Hey, fellow devs 👋
If you’re looking into web-scraping with javascript, then I’ve got a great, simple project to start you off, because in this tutorial, I will be showing you guys how to scrape the latest Tesla stock prices using Node.js and puppeteer.
Let’s get started!
First of all, you will need to install puppeteer using “npm i puppeteer”. Now if you don’t have npm, package.json and node_modules setup, here’s a great tutorial on how to do so: https://www.sitepoint.com/npm-guide/.

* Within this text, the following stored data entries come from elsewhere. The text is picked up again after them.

theorem translateCached_offset {va : Word} {k : AccessKind} {s t : State} {g : Target} (hs : s.StorageInv)
    (h : translateCached va k s = .ok g t) : g.pa.toNat % 4096 = va.toNat % 4096 := by
  unfold translateCached at h
  split at h
  · next e he =>
    cases h
    obtain ⟨hmem, _⟩ := Tlb.lookup_some he
    have hw := tlbWf_of_storage hs k
    simp only [tlbWf, Bool.and_eq_true] at hw
    have hx := (List.all_eq_true.mp hw.2) e hmem
    simp only [tlbEntryWf, Bool.and_eq_true, beq_iff_eq] at hx
    have hd : e.delta.toNat % 4096 = 0 := by
      have := congrArg BitVec.toNat hx.1
      rw [BitVec.extractLsb'_toNat] at this
      simpa using this
    rw [BitVec.toNat_add]
    omega
  · obtain ⟨pa, u, ht, hi⟩ := Access.bind_ok h
    have hpa : g.pa = pa := by
      unfold installTarget at hi
      split at hi <;> cases hi <;> rfl
    rw [hpa]
    unfold translate at ht
    split at ht
    · cases ht; rfl
    · exact walk_offset ht

/-- An aligned access stays aligned (R120, R121). -/
theorem dataTarget_aligned {va : Word} {n : AccessSize} {k : AccessKind} {s t : State} {g : Target} (hs : s.StorageInv)
    (h : dataTarget va n k s = .ok g t) : misaligned n g.pa = false := by
  unfold dataTarget at h
  split at h
  · cases h
  · next hm =>
    rw [Bool.not_eq_true, aligned_iff] at hm
    have := translateCached_offset hs h
    rw [aligned_iff]
    cases n <;> simp only [sizeBytes] at hm ⊢ <;> omega

theorem dataTarget_target {va : Word} {n : AccessSize} {k : AccessKind} {s t : State} {g : Target} (hs : s.StorageInv)
    (h : dataTarget va n k s = .ok g t) : g.backing = classify t.plat g.pa := by
  unfold dataTarget at h
  split at h
  · cases h
  · exact translateCached_target hs h

/-! ## The access paths -/

theorem dataTarget_only (va : Word) (n : AccessSize) (k : AccessKind) (s : State) :
    OnlyStorage s (dataTarget va n k s).state := by
  unfold dataTarget
  split
  · exact OnlyStorage.refl s
  · exact translateCached_only _ _ _

/-- An access that meets no translation reaches its own address; at most the cache of its kind has changed. -/
theorem dataTarget_plain {va : Word} {n : AccessSize} {k : AccessKind} {s : State} {b : Backing}
    (h : PlainAccess s k n va b) : ∃ tb, dataTarget va n k s = .ok { pa := va, backing := b } (s.setTlb k tb) := by
  obtain ⟨hal, hbare, hhit, hcl⟩ := h
  have hm : misaligned n va = false := (aligned_iff n va).2 hal
  have hself : s.setTlb k (s.tlb k) = s := by cases k <;> rfl
  unfold dataTarget translateCached
  rw [hm]
  cases hl : (s.tlb k).lookup (pageOf va) with
  | some e =>
    rw [hl] at hhit
    simp only [Option.all_some, Bool.and_eq_true, beq_iff_eq] at hhit
    exact ⟨s.tlb k, by simp [hhit.1, hhit.2, hself]⟩
  | none =>
    have hb : s.bare k = true := by
      unfold State.bare
      rcases hbare with h | h <;> simp only [h] <;> simp
    simp only [translate, hb, if_true, Access.bind, installTarget, hcl]
    cases b with
    | ram r => exact ⟨_, by simp [State.installTlb]; rfl⟩
    | mmio d => exact ⟨s.tlb k, by simp [hself]⟩
    | unmapped => exact ⟨s.tlb k, by simp [hself]⟩

theorem dataTarget_raise {va : Word} {n : AccessSize} {k : AccessKind} {s t : State} {e : Exc}
    (h : dataTarget va n k s = .raise e t) : (misaligned n va = true ∧ e = misalignedExc k va ∧ t = s) ∨ WalkExc k va e := by
  unfold dataTarget at h
  split at h
  · next hm => cases h; exact .inl ⟨hm, rfl, rfl⟩
  · exact .inr (translateCached_raise h)

theorem dataTarget_storage {va : Word} {n : AccessSize} {k : AccessKind} {s : State} (h : s.StorageInv) :
    (dataTarget va n k s).state.StorageInv := by
  unfold dataTarget
  split
  · exact h
  · exact translateCached_storage h

theorem readTarget_only (g : Target) (n : AccessSize) (k : AccessKind) (va : Word) (s : State) :
    OnlyStorage s (readTarget g n k va s).state := by
  unfold readTarget
  have := readBacking_only g.backing g.pa n s
  split <;> next h => rw [h] at this; exact this

theorem readTarget_storage {g : Target} {n : AccessSize} {k : AccessKind} {va : Word} {s : State} (h : s.StorageInv) :
    (readTarget g n k va s).state.StorageInv := by
  unfold readTarget
  have := readBacking_storage h g.backing g.pa n
  split <;> next h => rw [h] at this; exact this

theorem writeTarget_only (g : Target) (n : AccessSize) (va v : Word) (s : State) :
    OnlyStorage s (writeTarget g n va v s).state := by
  unfold writeTarget
  have := writeBacking_only g.backing g.pa n v s
  split <;> next h => rw [h] at this; exact this

theorem writeTarget_storage {g : Target} {n : AccessSize} {va v : Word} {s : State} (h : s.StorageInv)
    (hg : ∀ r, g.backing = .ram r → classify s.plat g.pa = .ram r) (ha : misaligned n g.pa = false) :
    (writeTarget g n va v s).state.StorageInv := by
  unfold writeTarget
  have := writeBacking_storage h hg ha v
  split <;> next h => rw [h] at this; exact this
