-- ==== Sys2Proof/Laws/Host.lean ====
section
/-! SUPPORT. What power-on over a platform can do. -/

namespace Sys2Proof.Machine

open Sys2Proof

theorem bootInRam_iff (p : Platform) : bootInRam p = true ↔ ∃ r, classify p p.bootPc = .ram r := by
  unfold bootInRam
  cases classify p p.bootPc <;> simp

/-- Power-on goes on only over a platform that meets R105 and whose RAM covers `BOOT_PC`, and then it is `powerOn`. -/
theorem powerOnChecked_next {p : Platform} {t : State} (h : powerOnChecked p = .next t) :
    t = State.powerOn p ∧ platformWf p = true ∧ ∃ r, classify p p.bootPc = .ram r := by
  unfold powerOnChecked at h
  split at h
  · next hp =>
    rw [Bool.and_eq_true, bootInRam_iff] at hp
    cases h
    exact ⟨rfl, hp⟩
  · cases h

end Sys2Proof.Machine
end

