/-! ## A target by what answers there (20_memory.md R101, R102, R107) -/

section Targets

variable {g : Target} {n : AccessSize} {k : AccessKind} {va v : Word} {s : State}

theorem readTarget_ram {r : Range} (hg : g.backing = .ram r) :
    readTarget g n k va s = .ok (s.mem.load g.pa n) s := by
  simp only [readTarget, readBacking, hg]

theorem readTarget_unmapped (hg : g.backing = .unmapped) : readTarget g n k va s = .ok 0#32 s := by
  simp only [readTarget, readBacking, hg]

/-- A device answers one load, which the bus history records. -/
theorem readTarget_mmio {d : Nat} (hg : g.backing = .mmio d) :
    readTarget g n k va s = match Config.deviceLoad s.bus d g.pa n with
      | .value w => .ok (maskToSize n w) { s with bus := .load d g.pa n :: s.bus }
      | .fault => .raise (accessFault k va) { s with bus := .load d g.pa n :: s.bus } := by
  simp only [readTarget, readBacking, hg]
  cases Config.deviceLoad s.bus d g.pa n <;> rfl

theorem writeTarget_ram {r : Range} (hg : g.backing = .ram r) :
    writeTarget g n va v s = .ok () { s with mem := s.mem.store g.pa n v } := by
  simp only [writeTarget, writeBacking, hg]

theorem writeTarget_unmapped (hg : g.backing = .unmapped) : writeTarget g n va v s = .ok () s := by
  simp only [writeTarget, writeBacking, hg]

/-- A device answers one store, which the bus history records. -/
theorem writeTarget_mmio {d : Nat} (hg : g.backing = .mmio d) :
    writeTarget g n va v s = if Config.deviceStoreFaults s.bus d g.pa n (maskToSize n v)
      then .raise (accessFault .write va) { s with bus := .store d g.pa n (maskToSize n v) :: s.bus }
      else .ok () { s with bus := .store d g.pa n (maskToSize n v) :: s.bus } := by
  simp only [writeTarget, writeBacking, hg]
  cases Config.deviceStoreFaults s.bus d g.pa n (maskToSize n v) <;> rfl

/-! ## From the virtual address to the target -/

variable {u : State} {e : Exc}

theorem memRead_of_ok (h : dataTarget va n .read s = .ok g u) : memRead va n s = readTarget g n .read va u := by
  simp only [memRead, h, Access.bind]

theorem memRead_of_raise (h : dataTarget va n .read s = .raise e u) : memRead va n s = .raise e u := by
  simp only [memRead, h, Access.bind]

theorem memWrite_of_ok (h : dataTarget va n .write s = .ok g u) : memWrite va n v s = writeTarget g n va v u := by
  simp only [memWrite, h, Access.bind]

theorem memWrite_of_raise (h : dataTarget va n .write s = .raise e u) : memWrite va n v s = .raise e u := by
  simp only [memWrite, h, Access.bind]

theorem dataTarget_offset (hs : s.StorageInv) (h : dataTarget va n k s = .ok g u) :
    g.pa.toNat % 4096 = va.toNat % 4096 := by
  unfold dataTarget at h
  split at h
  · cases h
  · exact translateCached_offset hs h

theorem storageInv_of_dataTarget (hs : s.StorageInv) (h : dataTarget va n k s = .ok g u) : u.StorageInv := by
  have := dataTarget_storage hs (va := va) (n := n) (k := k)
  rwa [h] at this

end Targets

/-- Settles O38, by what answers at the target. -/
theorem accessPaths : Obligations.AccessPaths := by
  intro s u va v n g hs
  refine ⟨fun h => ⟨dataTarget_offset hs h, fun r hg => ?_, fun hg => ?_, fun d hg => ⟨fun hd => ?_, fun w hd => ?_⟩⟩,
    fun h => ⟨dataTarget_offset hs h, fun r hg => ?_, fun hg => ?_, fun d hg => ?_⟩,
    fun e => memRead_of_raise, fun e => memWrite_of_raise⟩
  · rw [memRead_of_ok h, readTarget_ram hg]
    cases n <;> rfl
  · rw [memRead_of_ok h, readTarget_unmapped hg]
  · rw [memRead_of_ok h, readTarget_mmio hg, hd]
    rfl
  · rw [memRead_of_ok h, readTarget_mmio hg, hd, ← maskToSize_eq]
  · have hwf := (storageInv_of_dataTarget hs h).memory
    exact ⟨_, by rw [memWrite_of_ok h, writeTarget_ram hg], rfl, Memory.wf_store hwf g.pa n v,
      fun a => Memory.byteAt_store hwf g.pa a n v⟩
  · rw [memWrite_of_ok h, writeTarget_unmapped hg]
  · simp only [memWrite_of_ok h, writeTarget_mmio hg, ← maskToSize_eq]
    rfl

/-! ## Misaligned addresses (20_memory.md R120, R121, R124; 42_load_store.md R259; 45_a_extension.md R301, R304) -/

section Misaligned

variable {n : AccessSize} {va : Word}

theorem misaligned_of_mod_ne_zero (h : va.toNat % sizeBytes n ≠ 0) : misaligned n va = true := by
  rw [← Bool.not_eq_false, aligned_iff]
  exact h

theorem dataTarget_misaligned (h : va.toNat % sizeBytes n ≠ 0) (k : AccessKind) (s : State) :
    dataTarget va n k s = .raise (misalignedExc k va) s := by
  simp only [dataTarget, misaligned_of_mod_ne_zero h, if_true]

theorem loadInto_misaligned (h : va.toNat % sizeBytes n ≠ 0) (ext : Word → Word) (rd : Reg) (ilen : Word) (s : State) :
    loadInto n ext rd va ilen s = .next (takeException (.loadAddrMisaligned va) s) := by
  rw [loadInto, memRead_of_raise (dataTarget_misaligned h .read s)]
  rfl
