-- ==== Sys2Proof/Machine/Command.lean ====
section
/-! DEFINITION. The controller commands the block transmits, each as its own row of the opcode table
(48_controller_commands.md R330 to R342): the transfer of R158, then the wait the block keeps after that command.
A byte sent raw, without the wait, is SENDC (R331). No command writes a register of the block by itself; what CLEAR,
INIT and the display-state requests write stands with them (log 8). A failed bus write is `BUS_WRITE_FAILURE`: only
inside INIT it is `INITIALIZATION_FAILED` (R152, R370). -/

namespace Sys2Proof.Machine

/-- ClearDisplay, then `WaitMs(T_CLEAR_MS)` (R331). -/
def execClearDisplay (s : State) : Host.Outcome State Fault Refusal := reply (clearAndWait s)

/-- ReturnHome, its ignored bit as given, then `WaitMs(T_HOME_MS)` (R332). -/
def execReturnHome (x : BitVec 1) (s : State) : Host.Outcome State Fault Refusal := reply (homeAndWait x s)

/-- EntryModeSet (R333): only the nibble settle times follow. -/
def execEntryModeSet (i sh : Bool) (s : State) : Host.Outcome State Fault Refusal :=
  reply (send (entryModeSetByte i sh) rsCommand s)

/-- DisplayControl (R334). -/
def execDisplayControl (d c b : Bool) (s : State) : Host.Outcome State Fault Refusal :=
  reply (send (displayControlByte d c b) rsCommand s)

/-- CursorShift (R335): no request composes it; the ignored bits go out as given. -/
def execCursorShift (p r : Bool) (x : BitVec 2) (s : State) : Host.Outcome State Fault Refusal :=
  reply (send (cursorShiftByte p r x) rsCommand s)

/-- FunctionSet (R336): transmitted unchanged, with an 8-bit interface or a 5×10 font too (R113 (d)). -/
def execFunctionSet (l n f : Bool) (x : BitVec 2) (s : State) : Host.Outcome State Fault Refusal :=
  reply (send (functionSetByte l n f x) rsCommand s)

/-- SetCGRAMAddr (R337). -/
def execSetCGRAMAddr (a : BitVec 6) (s : State) : Host.Outcome State Fault Refusal :=
  reply (send (setCGRAMAddrByte a) rsCommand s)

/-- SetDDRAMAddr (R338). -/
def execSetDDRAMAddr (a : BitVec 7) (s : State) : Host.Outcome State Fault Refusal :=
  reply (send (setDDRAMAddrByte a) rsCommand s)

/-- WriteData (R339): RS = 1, any byte. -/
def execWriteData (d : Byte) (s : State) : Host.Outcome State Fault Refusal := reply (send d rsData s)

/-- The byte 0x00 with RS = 0: transmitted unchanged (R342). -/
def execReserved00 (s : State) : Host.Outcome State Fault Refusal := reply (send 0x00#8 rsCommand s)

/-- Handshake nibble 0x3: one nibble transaction with `NIB = 0x30`, RS = 0, then `WaitUs(T_INIT3_US)` (R340). -/
def execHandshakeNibble3 (s : State) : Host.Outcome State Fault Refusal :=
  reply ((nibbleTx 0x30#8 rsCommand s).andThen fun t => waitUs t.cfg.tInit3Us t)

/-- Handshake nibble 0x2: one nibble transaction with `NIB = 0x20`, RS = 0, no further wait (R341). -/
def execHandshakeNibble2 (s : State) : Host.Outcome State Fault Refusal := reply (nibbleTx 0x20#8 rsCommand s)

end Sys2Proof.Machine
end

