-- ==== Sys2Proof/Machine/Step.lean ====
section
/-! DEFINITION. One step: the next move at the ports, one request run to completion (00_scope.md R9). -/

namespace Sys2Proof.Machine

/-- One step of the block (R9). With no request issued it stays as it is (R11: a run ends when the host issues no
further request). -/
def step (s : State) : Host.Outcome State Fault Refusal :=
  match arrive s with
  | .idle => .next s
  | .lost t => .next t
  | .refuse why => .refused why
  | .run i t => exec i t

/-- `s` with the instruction of an opcode-table word as its next move, which the very next step runs (log 9). -/
def State.withFetchWord (s : State) (nbits w : Nat) : State := placeWord s nbits w

end Sys2Proof.Machine
end

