-- ==== Sys2Proof/Machine/Latch.lean ====
section
/-! DEFINITION. What the controller latches, read off the bus events (20_memory.md R81, 40_protocol_engine.md R157,
70_reset_and_hazards.md R419, R420), and the least time the waits of a run take (R425). The block reads none of it. -/

namespace Sys2Proof.Machine

/-- What one event makes the controller latch. -/
inductive Latch where
  /-- The nibble D7..D4 with the level of RS, sampled at a falling edge of Enable (R157). -/
  | nibble (rs : Bool) (n : BitVec 4)
  /-- The controller may have latched something, or what it latched is not known (R419, R420). -/
  | uncertain
  deriving DecidableEq, Repr

/-- RS and D7..D4 of an expander byte (R106). -/
def byteLatch (b : Byte) : Latch := .nibble b[0] (b.extractLsb' 4 4)

/-- RS and D7..D4 of the DISCRETE lines, where all five are known (R108, R157). -/
def lineLatch (m : BusImage) : Latch :=
  match m.rs, m.d7, m.d6, m.d5, m.d4 with
  | .known rs, .known d7, .known d6, .known d5, .known d4 =>
    .nibble rs (BitVec.ofBool d7 ++ BitVec.ofBool d6 ++ BitVec.ofBool d5 ++ BitVec.ofBool d4)
  | _, _, _, _, _ => .uncertain

/-- The level of Enable in an image: bit 2 of `OUTB` on EXPANDER, the line E on DISCRETE (R106, R108). -/
def enableLevel (v : Variant) (m : BusImage) : Drive Bool :=
  match v with
  | .discrete => m.e
  | .expander =>
    match m.outb with
    | .known b => .known b[2]
    | .unknown => .unknown

/-- A write that drives Enable low, answered `Ok` or `Fail`, with Enable at `level` before it: nothing where Enable was
low (R81), a latch of `l` at a falling edge (R157), and in every other case nothing certain (R419, R420). -/
def edgeLatch (level : Drive Bool) (answered : Bool) (l : Latch) : Option Latch :=
  match level with
  | .known false => none
  | .known true => some (if answered then l else .uncertain)
  | .unknown => some .uncertain

/-- What a bus write makes the controller latch, from the image before it: only a write that drives Enable low can
(R81, R157). -/
def writeLatch (m : BusImage) (w : BusWrite) (answered : Bool) : Option Latch :=
  match w with
  | .byte _ b => if b[2] then none else edgeLatch (enableLevel .expander m) answered (byteLatch b)
  | .line .e false => edgeLatch (enableLevel .discrete m) answered (lineLatch m)
  | .line _ _ => none

/-- What an event makes the controller latch. -/
def latchOf (m : BusImage) : Event → Option Latch
  | .write w => writeLatch m w true
  | .failed w => writeLatch m w false
  | .waitUs _ => none
  | .waitMs _ => none

/-- What a list of events makes the controller latch, in order. -/
def latches : BusImage → List Event → List Latch
  | _, [] => []
  | m, e :: es => (latchOf m e).toList ++ latches (imageAfter m e) es

/-- The least time one event takes, in microseconds: a wait is a lower bound, and a bus write has no stated time
(R153, R425). -/
def leastMicros : Event → Nat
  | .waitUs n => n.toNat
  | .waitMs n => 1000 * n.toNat
  | .write _ => 0
  | .failed _ => 0

/-- The least total wait of a list of events, in microseconds (R425). -/
def totalMicros (es : List Event) : Nat := (es.map leastMicros).sum

end Sys2Proof.Machine
end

After you’ve installed puppeteer, create a new javascript file and require puppeteer on the first line:
const puppeteer = require('puppeteer');
Then create the async function in which we are going to write our main code:
const puppeteer = require('puppeteer');async function start() {}
start();
Now we’re ready to start scraping.
First of all, you need to initiate a new browser instance, as well as define the url which your web-scraper is going to be visiting:
const puppeteer = require('puppeteer');async function start() {
const url = 'https://finance.yahoo.com/quote/TSLA?p=TSLA&.tsrc=fin-srch';
const browser = await puppeteer.launch({
headless: false
});
}
Next, you need to call the “newPage()” function to open a new page in the browser, and go to the url that we defined using the “goto()” function:
const puppeteer = require('puppeteer');async function start() {
const url = 'https://finance.yahoo.com/quote/TSLA?p=TSLA&.tsrc=fin-srch';
const browser = await puppeteer.launch({
headless: false
});
const page = await browser.newPage();
await page.goto(url);
}
For this next step, you will have to go to https://finance.yahoo.com/quote/TSLA?p=TSLA&.tsrc=fin-srch, right click on the current stock price and click on inspect:
A pop-up will appear on the right of your window, you will need to find the stock price element:
Next, you will need to right click on the stock price element and click on “copy full Xpath”.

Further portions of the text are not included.